Question
Given an
m x nboard of characters and a list of strings words, return all words on the board.Each word must be constructed from letters of sequentially adjacent cells, where adjacent cells are horizontally or vertically neighboring. The same letter cell may not be used more than once in a word.
Constraints:
m == board.lengthn == board[i].length1 <= m, n <= 12board[i][j] is a lowercase English letter.1 <= words.length <= 3 * 10^41 <= words[i].length <= 10words[i] consists of lowercase English letters.Example:
Input: board = [["o","a","a","n"],["e","t","a","e"],["i","h","k","r"],["i","f","l","v"]], words = ["oath","pea","eat","rain"] Output: ["eat","oath"]
class Solution {
private:
bool safe(int i, int j, vector<vector<bool>> &vis) {
return (i >= 0 && i < vis.size() && j >= 0 && j < vis[0].size() && !vis[i][j]);
}
void solve(vector<string> &ans, vector<vector<char>>& board, vector<vector<bool>> &vis, string &s,
int row, int col, int idx, int &flag){
if (!safe(row, col, vis) || board[row][col] != s[idx])
return;
if(idx+1==s.size()){
flag=1;
ans.push_back(s);
return;
}
vis[row][col] = true;
solve(ans, board,vis, s, row + 1, col, idx + 1,flag);
vis[row][col] = false;
if(flag==1) return;
vis[row][col] = true;
solve(ans, board,vis, s, row - 1, col, idx + 1,flag);
vis[row][col] = false;
if(flag==1) return;
vis[row][col] = true;
solve(ans, board,vis, s, row, col + 1, idx + 1,flag);
vis[row][col] = false;
if(flag==1) return;
vis[row][col] = true;
solve(ans, board,vis, s, row, col - 1, idx + 1,flag);
vis[row][col] = false;
if(flag==1) return;
return;
}
public:
vector<string> findWords(vector<vector<char>>& board, vector<string>& words) {
vector<string> ans;
vector<vector<bool>> vis(board.size(),vector<bool>(board[0].size(),0));
for(int i=0;i<words.size();i++){
int flag=0;
for(int j=0;j<board.size();j++){
for(int k=0;k<board[0].size();k++){
solve(ans,board,vis,words[i],j,k,0,flag);
if(flag==1) break;
}
if(flag==1) break;
}
}
return ans;
}
};
I am doing this question using backtracking as specified by the tag of the question.
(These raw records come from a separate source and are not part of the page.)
-- ==== Sys2Proof/Laws/Formatter.lean ====
section
/-!
SUPPORT. The laws of the text functions and of the formatter: lengths of the fields, and everything a call can answer.
-/

namespace Sys2Proof.Machine

@[simp] theorem bufMax_eq : Config.bufMax = 65536 := rfl

@[simp] theorem length_hex2 (c : Config.HexCase) (b : Byte) : (hex2 c b).length = Config.byteDigits := rfl

@[simp] theorem length_hex4 (c : Config.HexCase) (v : Word16) : (hex4 c v).length = Config.offsetDigits := rfl

@[simp] theorem length_spaces (n : Nat) : (spaces n).length = n := by simp [spaces]

@[simp] theorem length_padRight (s : Text) (w : Nat) : (padRight s w).length = max s.length w := by
  simp only [padRight, List.length_append, length_spaces]; omega

@[simp] theorem length_offsetField (offset : Nat) : (offsetField offset).length = 5 := rfl

@[simp] theorem length_byteSlot (b : Byte) : (byteSlot b).length = 3 := rfl

theorem length_flatMap_byteSlot (f : Nat → Byte) : ∀ l : List Nat,
    (l.flatMap fun i => byteSlot (f i)).length = 3 * l.length
  | [] => rfl
  | i :: l => by
    simp only [List.flatMap_cons, List.length_append, length_byteSlot, List.length_cons,
      length_flatMap_byteSlot f l]
    omega

@[simp] theorem length_rawByteField (length avail : Nat) (b : List Byte) :
    (rawByteField length avail b).length = 3 * length := by
  simp only [rawByteField, length_flatMap_byteSlot, List.length_range]

@[simp] theorem length_paddingField (length : Nat) : (paddingField length).length = 3 * (3 - length) := by
  simp only [paddingField, length_spaces]; rfl

/-- The opcode byte is always the real one (R121). -/
@[simp] theorem availableByte_zero {avail : Nat} (h : 0 < avail) (op : Byte) (rest : List Byte) :
    availableByte avail (op :: rest) 0 = op := by
  simp [availableByte, h]

theorem availableByte_congr {avail : Nat} {b b' : List Byte} {i : Nat}
    (h : i < avail → b.getD i 0 = b'.getD i 0) : availableByte avail b i = availableByte avail b' i := by
  unfold availableByte
  split
  · exact h ‹_›
  · rfl

/-- Everything a call of the formatter can answer, within its domain. -/
theorem format_eq_ok (d : Descriptor) {offset avail : Nat} (b : List Byte) (h : 0 < avail)
    (hmax : offset + avail ≤ Config.bufMax) :
    format d offset avail b =
      .ok { line := formatLine d offset avail b, totalLength := d.length, advance := min d.length avail } := by
  simp only [format, if_neg (Nat.pos_iff_ne_zero.mp h), if_neg (Nat.not_lt.mpr hmax)]

theorem format_no_byte (d : Descriptor) (offset : Nat) (b : List Byte) :
    format d offset 0 b = .error .noByte := rfl

theorem format_too_long (d : Descriptor) {offset avail : Nat} (b : List Byte) (h : 0 < avail)
    (hmax : Config.bufMax < offset + avail) : format d offset avail b = .error .bufferTooLong := by
  simp only [format, if_neg (Nat.pos_iff_ne_zero.mp h), if_pos hmax]

/-- Inversion: a call that answers was inside the domain, and this is what it answered. -/
theorem format_ok_cases {d : Descriptor} {offset avail : Nat} {b : List Byte} {f : Formatted}
    (h : format d offset avail b = .ok f) :
    0 < avail ∧ offset + avail ≤ Config.bufMax ∧ f.line = formatLine d offset avail b ∧
      f.totalLength = d.length ∧ f.advance = min d.length avail := by
  unfold format at h
  split at h
  · cases h
  · split at h
    · cases h
    · cases h
      exact ⟨by omega, by omega, rfl, rfl, rfl⟩

/-- The line depends on the bytes only through the bytes available (R121, R138). -/
theorem formatLine_congr {d : Descriptor} {offset avail : Nat} {b b' : List Byte}
    (h : ∀ i, i < avail → i < max d.length 3 → b.getD i 0 = b'.getD i 0) :
    formatLine d offset avail b = formatLine d offset avail b' := by
  have hraw : rawByteField d.length avail b = rawByteField d.length avail b' := by
    unfold rawByteField
    rw [List.flatMap_congr fun i hi => ?_]
    have hi' := List.mem_range.mp hi
    rw [availableByte_congr fun ha => h i ha (by omega)]
  unfold formatLine
  rw [hraw, availableByte_congr fun ha => h 1 ha (by omega), availableByte_congr fun ha => h 2 ha (by omega)]

/-- The operand of an entry that keeps the ROM's invariants reads `ob[1]` and `ob[2]` only where the class has them. -/
theorem operandText_congr {d : Descriptor} (hd : d.wellFormed = true) {lo hi lo' hi' : Byte}
    (h1 : 1 < d.length → lo = lo') (h2 : 2 < d.length → hi = hi') :
    operandText d lo hi = operandText d lo' hi' := by
  have hl : d.length = classLength d.operandClass := by
    simp only [Descriptor.wellFormed, Bool.and_eq_true, beq_iff_eq] at hd
    exact hd.1.1
  unfold operandText
  cases hc : d.operandClass <;> rw [hc] at hl <;> simp only [classLength] at hl
  case immediate8ToRegister => simp only [h1 (by omega)]
  case immediate8Standalone => simp only [h1 (by omega)]
  case immediate16ToRegister => simp only [h1 (by omega), h2 (by omega)]
  case immediate16Standalone => simp only [h1 (by omega), h2 (by omega)]

/-- The line of such an entry depends on the bytes only through those the instruction has and the buffer holds. -/
theorem formatLine_congr_of_wellFormed {d : Descriptor} (hd : d.wellFormed = true) {offset avail : Nat}
    {b b' : List Byte} (h : ∀ i, i < avail → i < d.length → b.getD i 0 = b'.getD i 0) :
    formatLine d offset avail b = formatLine d offset avail b' := by
  have hraw : rawByteField d.length avail b = rawByteField d.length avail b' := by
    unfold rawByteField
    rw [List.flatMap_congr fun i hi => ?_]
    rw [availableByte_congr fun ha => h i ha (List.mem_range.mp hi)]
  have htail : tailField d (availableByte avail b 1) (availableByte avail b 2) =
      tailField d (availableByte avail b' 1) (availableByte avail b' 2) := by
    unfold tailField
    rw [operandText_congr hd (fun hl => availableByte_congr fun ha => h 1 ha hl)
      (fun hl => availableByte_congr fun ha => h 2 ha hl)]
  unfold formatLine
  rw [hraw, htail]

end Sys2Proof.Machine
end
Although my code is giving correct answer , it is giving TLE for very large input. I have tried optimizing the code as much as i could. So i need your help further optimizing the same approach.
You can insert all the given words into a trie, and only continue searching along a path while the current string is a prefix of some word in the trie.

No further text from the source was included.